Today is my son’s eleventh birthday and now that he’s a super-cool-rules-the-school fifth grader, I naively thought we’d moved beyond the desire to bring in classroom treats to celebrate the big day.
Well, no such luck. From the back seat of my car this weekend: “Mom, can we pretty-please-please-please-PLEASE bring donuts for my birthday?”
Of course, there was no way that I — the author of a widely-shared “manifesto” advocating for food-free classrooms — could give in to this request. I tried to gently reason with him and offered some non-food alternatives, but this need to bring in donuts ran deep, people! The topic came up several times over the weekend with ever-increasing intensity. It was getting harder to hold firm and, at one point, I actually started to soften and made a vague reference to the homemade, chocolate- covered strawberries we’d brought in for a birthday a few years ago.
My son immediately seized on this compromise, but then I had to mentally slap myself. As my own Food-in-the-Classroom Manifesto makes clear, even food that’s not junk food can be problematic, from causing allergic reactions to overriding kids’ appetite cues to violating other parents’ food rules. No food means NO FOOD.

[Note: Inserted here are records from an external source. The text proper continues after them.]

-- ==== Sys2Proof/Laws/Shape.lean ====
section
/-! SUPPORT. The shape of every instruction of a block, said once: it fires with the form that the opcode table gives it, and its effect stays within the blocks in flight of its core. -/
namespace Sys2Proof.Machine

/-- The committed state of a core: all but its blocks in flight, its performance counters, trace copies and counts of violations. -/
def Hart.settledPart (h : Hart) : Hart := { h with blocks := [], pcnt := [], trace := [], traceLost := 0, violated := [] }

/-- An effect of a firing that leaves the committed state of the core. -/
def Framed (g : Hart → Block → Token → Token → Hart) : Prop := ∀ h b l r, (g h b l r).settledPart = h.settledPart

theorem framed_onBlock (k : Hart → Block → Token → Token → Block) : Framed (onBlock k) := fun _ _ _ _ => rfl

theorem settledPart_count (h : Hart) (e n : Nat) : (h.count e n).settledPart = h.settledPart := by
  unfold Hart.count; split <;> rfl

theorem settledPart_violate (f : Nat → Dbl → Nat × Dbl) (h : Hart) (tag zone : Nat) (va : Dbl) (n : Nat) :
    (h.violate f tag zone va n).settledPart = h.settledPart := by
  unfold Hart.violate
  split
  · rfl
  · rename_i b _
    show ((h.count 3 _).count 4 1).settledPart = _
    rw [settledPart_count, settledPart_count]

/-- Resolved values going forward, and a wrong path going, leave the committed state. -/
theorem settledPart_forward (h : Hart) : h.forward.settledPart = h.settledPart := by
  unfold Hart.forward
  split
  · rfl
  · exact settledPart_count ({ h with blocks := forwardFrom h [] h.blocks } : Hart) 3 _

theorem framed_issue (d : Dev) (hn : Nat) (h : Hart) (b : Block) (kind : Nat) (ps : List Probe) (r : Req) :
    (issue d hn h b kind ps r).settledPart = h.settledPart := by
  unfold issue; split <;> rfl

theorem framed_hold (s : State) (hn : Nat) (h : Hart) (b : Block) (idx lsid : Nat) (ps : List Probe) (ts : List St) :
    (holdStores s hn h b idx lsid ps ts).settledPart = h.settledPart := by
  unfold holdStores
  split
  · rfl
  · have key : ∀ (ts : List St) (k : Hart), (ts.foldl (fun h t =>
        h.violate (s.namesOf hn) b.tag t.zone t.va t.size) k).settledPart = k.settledPart := by
      intro ts
      induction ts with
      | nil => intro k; rfl
      | cons t ts ih =>
        intro k
        rw [List.foldl_cons, ih]
        exact settledPart_violate _ _ _ _ _ _
    dsimp only
    rw [key]
    rfl

/-- What a memory instruction's effect must be, zone by zone. -/
def FramedZ (g : Nat → Hart → Block → Token → Token → Hart) : Prop := ∀ z, Framed (g z)

theorem settledPart_fire (h : Hart) (c : Focus) (f : Form) {g : Hart → Block → Token → Token → Hart} (hg : Framed g) :
    (h.fire c f g).settledPart = h.settledPart := by
  have hp : ∀ (k : Hart) (b : Block), (k.putBlock b).settledPart = k.settledPart := fun k b => rfl
  have hg' : ∀ k b l r, (g k b l r).settledPart = k.settledPart := hg
  unfold Hart.fire
  dsimp only
  repeat' split
  all_goals first | rfl | simp only [settledPart_forward, hg', hp, settledPart_count]
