theorem State.Canonical.regWrite (h : s.Canonical) {o : Nat} {v : Dbl} : (s.regWrite o v).Canonical := by
  unfold State.regWrite
  dsimp only
  refine .ite h ?_
  refine .ite (h.startedBy h.execTinvInvalidate) ?_
  refine .ite ?_ ?_
  · split
    exacts [h.startedBy h.execPeSwapOut, h.startedBy h.execPePreloadShadow, h.startedBy h.execPeClockStop, h.startedBy h.execPeDrainIvory,
      h.startedBy h.execPeRestoreSepia, h.startedBy h.execPeRestoreIvory, h.dev]
  refine .ite ?_ ?_
  · split
    exacts [h.startedBy h.execMgOpenSource, h.startedBy h.execMgOpenTarget, h.startedBy h.execMgFinalStop, h.startedBy h.execMgAbort,
      h.startedBy h.execMgClose, h.dev]
  refine .ite (.ite (h.startedBy h.execDumpvClear) h) ?_
  refine .ite (.ite (h.dev.startedBy h.dev.execRingEnable) h.dev) ?_
  refine .ite (.ite (h.dev.startedBy h.dev.execLaunchTableEnable) h.dev) ?_
  refine .ite (.ite h.dev (.ite (h.dev.startedBy h.dev.execWatchArm) (h.dev.startedBy h.dev.execWatchDisarm))) ?_
  refine .ite ?_ ?_
  · split
    exacts [h.startedBy h.execRplcmdReplay, h.startedBy h.execRplcmdDiscard, h]
  refine .ite ?_ ?_
  · split
    exacts [h.ringBell, .ite (h.startedBy h.execLaunchPageCancel) h, h.startedBy h.execLaunchPagePrioset, h.dev]
  · exact h.dev

theorem State.Canonical.regRead (h : s.Canonical) {o : Nat} : (s.regRead o).1.Canonical := by
  unfold State.regRead
  dsimp only
  refine .ite_fst (h.startedBy h.execValarmCountRead) ?_
  refine .ite_fst (h.startedBy h.execMissedRead) ?_
  exact .ite_fst (h.startedBy h.execReplayHwmRead) (.ite_fst (h.startedBy h.execLasterrRead) h)

theorem State.Canonical.windowRead (h : s.Canonical) {p offset size : Nat} : (s.windowRead p offset size).1.Canonical :=
  .ite_fst h (.ite h.setLast (.ite h.ticked h))

theorem State.Canonical.windowWrite (h : s.Canonical) {p offset size : Nat} {v : Dbl} : (s.windowWrite p offset size v).Canonical := by
  unfold State.windowWrite
  refine .ite h (.ite ?_ (.ite ?_ (h.startedBy h.execDbgRegisterWrite)))
  · extract_lets s1 s2
    have h1 : s1.Canonical := h.startedBy h.execDbgRegisterWrite
    have h2 : s2.Canonical := .ite (h1.startedBy h1.execDbgThaltWrite) h1
    split
    exacts [h2.startedBy h2.execDbgResume, h2.startedBy h2.execDbgReexecute, h2.startedBy h2.execDbgEndContext,
      h2.startedBy h2.execDbgHalt, h2.startedBy h2.execDbgStep, h2.startedBy h2.execDbgResolve, h2]
  · refine .ite h (.ite (h.startedBy h.execDbgInject) (.ite ?_ ?_))
    · split
      exacts [h.startedBy h.execEngineResume, h.startedBy h.execEngineReexecute, h.startedBy h.execEngineReturnIdle, h]
    · extract_lets a s1
      have h1 : s1.Canonical := .ite (h.startedBy h.execAgeResume) h
      exact .ite (h1.startedBy h1.execAgeStop) h1

theorem State.Canonical.registerAccess (h : s.Canonical) {put : State → Dbl → State} {o : Nat} {asks : Asks} {data : List Byte}
    (hput : ∀ t x, t.Canonical → (put t x).Canonical) :
    (s.registerAccess put o asks data).Canonical := by
  unfold State.registerAccess
  dsimp only
  refine .ite (.ite h h.answer) ?_
  split
  · exact hput _ _ h
  · exact h.regRead.answer
  split
  exacts [(hput _ _ h.regRead).answer, h.regRead.answer]

theorem State.Canonical.hostRegWrite (h : s.Canonical) {o : Nat} {v : Dbl} : (s.hostRegWrite o v).Canonical := .ite h.dev h.regWrite

theorem State.Canonical.windowAccess (h : s.Canonical) {o : Nat} {write : Bool} {data : List Byte} :
    (s.windowAccess o write data).Canonical := .ite h.windowWrite h.windowRead.answer

theorem State.Canonical.sramAccess (h : s.Canonical) {o : Nat} {asks : Asks} {data : List Byte} :
    (s.sramAccess o asks data).Canonical := by
  unfold State.sramAccess
  dsimp only
  split
  · exact h.answer
  · exact h.dev
  split
  exacts [h.dev.answer, h.answer]

theorem State.Canonical.execRiscVCoreAccess (h : s.Canonical) {agent pa : Nat} {asks : Asks} {data : List Byte} :
    (execRiscVCoreAccess agent pa asks data s).Canonical := by
  unfold Machine.execRiscVCoreAccess
  dsimp only
  refine .next ?_
  refine .ite (h.answered h) ?_
  refine .ite (h.answered h.physAccess) ?_
  refine .ite (h.registerAccess fun _ _ hs => .ite hs.hostRegWrite hs.regWrite) ?_
  exact .ite h.windowAccess (.ite h.sramAccess (.ite h h.answer))

/-! Machine/WlIsa -/

theorem State.Canonical.wlTrap (h : s.Canonical) {core cause : Nat} {tval : Dbl} : (s.wlTrap core cause tval).Canonical := h.dev

theorem State.Canonical.illegalWl (h : s.Canonical) {core : Nat} : (s.illegalWl core).Canonical := h.dev.wlTrap

theorem State.Canonical.wlRet (h : s.Canonical) {core : Nat} {rd : BitVec 5} {v : Dbl} : (s.wlRet core rd v).Canonical := h.dev

theorem State.Canonical.wlHold (h : s.Canonical) {core : Nat} {w : WlWait} : (s.wlHold core w).Canonical := h.dev

theorem State.Canonical.wlInterrupt (h : s.Canonical) {core : Nat} : (s.wlInterrupt core).Canonical := h.dev

theorem State.Canonical.wl (h : s.Canonical) {kind : Nat} {rd rs1 rs2 : BitVec 5} {f : State → Nat → App → State}
    (hf : ∀ t x y, t.Canonical → (f t x y).Canonical) :
    (s.wl kind rd rs1 rs2 f).Canonical := by
  unfold State.wl
  dsimp only
  refine .ite h ?_
  refine .ite h.illegalWl ?_
  split
  exacts [.ite (hf _ _ _ h) (.ite (hf _ _ _ h.wlInterrupt) h), hf _ _ _ h]

theorem State.Canonical.wlState (h : s.Canonical) {a : App} {record : Dbl} : (s.wlState a record).1.Canonical := h.readHome

theorem State.Canonical.wlReads (h : s.Canonical) {a : App} {recs : List Dbl} : (s.wlReads a recs).1.Canonical :=
  h.foldl_fst fun _ _ hs => hs.wlState

theorem State.Canonical.wlQueue (h : s.Canonical) {core op : Nat} {rd : BitVec 5} {record : Dbl} {prio : Nat} :
    (s.wlQueue core op rd record prio).Canonical := h.dev

theorem State.Canonical.wlctxAccess (h : s.Canonical) {core f3 : Nat} {rd rs1 : BitVec 5} :
    (s.wlctxAccess core f3 rd rs1).Canonical := .ite h (.ite h.illegalWl h.dev.wlRet)

theorem State.Canonical.riscVLeaves (h : s.Canonical) {core : Nat} {r : RiscV} : (s.riscVLeaves core r).Canonical := .ite h h.dev

theorem State.Canonical.riscVWord (h : s.Canonical) {core : Nat} : (s.riscVWord core).Canonical := h.dev.riscVLeaves

theorem State.Canonical.slateLeaves (h : s.Canonical) {row : Nat} {r : Slate} : (s.slateLeaves row r).Canonical := h.dev

theorem State.Canonical.execWlLaunch (h : s.Canonical) {rs1 rd : BitVec 5} : (execWlLaunch rs1 rd s).Canonical :=
  .next (h.wl fun _ _ _ hs => .ite hs.wlTrap (.ite hs.wlHold hs.wlQueue.dev.wlRet))

theorem State.Canonical.execWlFence (h : s.Canonical) {rs1 rd : BitVec 5} : (execWlFence rs1 rd s).Canonical := by
  unfold Machine.execWlFence
  dsimp only
  refine .next ?_
  refine h.wl fun _ _ _ hs => ?_
  split
  exacts [hs.wlReads.wlTrap, .ite hs.wlReads.wlRet hs.wlReads.wlHold]

theorem State.Canonical.execWlPoll (h : s.Canonical) {rs1 rd : BitVec 5} : (execWlPoll rs1 rd s).Canonical := by
  unfold Machine.execWlPoll
  refine .next ?_
  refine h.wl fun _ _ _ hs => ?_
  split
  exacts [(hs.wlState.of_eq ‹_›).wlRet, (hs.wlState.of_eq ‹_›).wlTrap, hs]

theorem State.Canonical.wlUnread (h : s.Canonical) {core : Nat} {a : App} {rd : BitVec 5} {record : Dbl} :
    (s.wlUnread core a rd record).Canonical := .ite h.dev.wlRet h.wlTrap

theorem State.Canonical.execWlWait (h : s.Canonical) {rs2 rs1 rd : BitVec 5} : (execWlWait rs2 rs1 rd s).Canonical := by
  unfold Machine.execWlWait
  dsimp only
  refine .next ?_
  refine h.wl fun _ _ _ hs => ?_
  split
  exacts [.ite (hs.wlState.of_eq ‹_›).wlRet (hs.wlState.of_eq ‹_›).wlHold, (hs.wlState.of_eq ‹_›).wlUnread, hs]

theorem State.Canonical.wlCommand (h : s.Canonical) {core : Nat} {a : App} {op : Nat} {rd rs1 rs2 : BitVec 5} {prio : Nat} :
    (s.wlCommand core a op rd rs1 rs2 prio).Canonical := by
  unfold State.wlCommand
  split
  exacts [.ite h (.ite h h.wlQueue.wlHold), .ite h.wlHold h.wlQueue.wlHold]

theorem State.Canonical.execWlCancel (h : s.Canonical) {rs1 rd : BitVec 5} : (execWlCancel rs1 rd s).Canonical :=
  .next (h.wl fun _ _ _ hs => hs.wlCommand)

theorem State.Canonical.execWlStatus (h : s.Canonical) {rs1 rd : BitVec 5} : (execWlStatus rs1 rd s).Canonical :=
  .next (h.wl fun _ _ _ hs => hs.dev.wlRet)

theorem State.Canonical.execWlPrio (h : s.Canonical) {rs2 rs1 rd : BitVec 5} : (execWlPrio rs2 rs1 rd s).Canonical :=
  .next (h.wl fun _ _ _ hs => hs.wlCommand)

theorem State.Canonical.execWlWaitDeadline (h : s.Canonical) {core : Nat} : (execWlWaitDeadline core s).Canonical := by
  unfold Machine.execWlWaitDeadline
  dsimp only
  refine .next ?_
  split
  · exact h
  refine .ite h ?_
  split
  exacts [(h.dev.wlState.of_eq ‹_›).wlRet, (h.dev.wlState.of_eq ‹_›).wlUnread, h.dev]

Finally, I got my son to come with me to the dollar store, “just to see what we might find.” And once we were there, all sorts of possibilities started to occur to him. There were squirt guns and bouncy balls, Slinkies, bubbles, Silly Putty and more. Eventually we rounded a corner and found some really nice Marvel Avengers figurines, the kind that usually sell for a few dollars more. We loaded up on the figurines (and the squirt guns, which were only 25 cents each), and my son left the store completely enthused.
But when we started to assemble the favor bags at home, the doubts set in. What if girls didn’t like Avenger stuff? What if some of the boys weren’t into it either?
Or, as my son so pithily put it: “The problem with this, Mom, is that everyone likes donuts!”
And that’s the crux of the food-in-the-classroom problem, really.
It takes a little more thought and creativity to come up with non-food treats and rewards and they might not always hit the mark with kids. Sometimes the cheap trinket or the special privilege gives a thrill — and sometimes it totally falls flat. But, as Michael Moss (Salt Sugar Fat), David Kessler (The End of Overeating) and others have explained so well, the powerful triumvirate of sugar, salt and fat almost always makes people happy.
I wanted to share this story to show you that even for someone who’s given this matter a lot of (public) thought, moving against the prevailing tide is hard. It takes backbone, it takes creativity and, in this case, it took substantially more money. (We spent about
$40 $30 total on the favor bags, far more than donuts would have cost.)
So will the mighty Marvel Avengers be able to slay the sugary birthday treat? I’ll let you know on TLT’s Facebook page after my son returns home from school . . .
[As a former intellectual property lawyer for Marvel, I can't sign off without explicitly stating that the characters depicted above are TM & copyright Marvel Entertainment, Inc. Please don't sue me, former employer! ]
[Editorial Update 5/28/13: Yes, the Avengers were a hit with boys and girls alike! Whew. And next year, with both of my kids in middle school, the classroom birthday treat will thankfully no longer be an issue for us.]
[Editorial Update 5/28/13: In response to a reader comment about cost, I took a minute to re-do my math and saw that I was off by 10 dollars: $1 per Marvel character and $0.25 for the squirt guns X 24 kids = $30, not $40. That’s just about double the cost of two dozen Dunkin’ Donuts. Not for the first time have have I displayed on TLT my total lack of math ability!]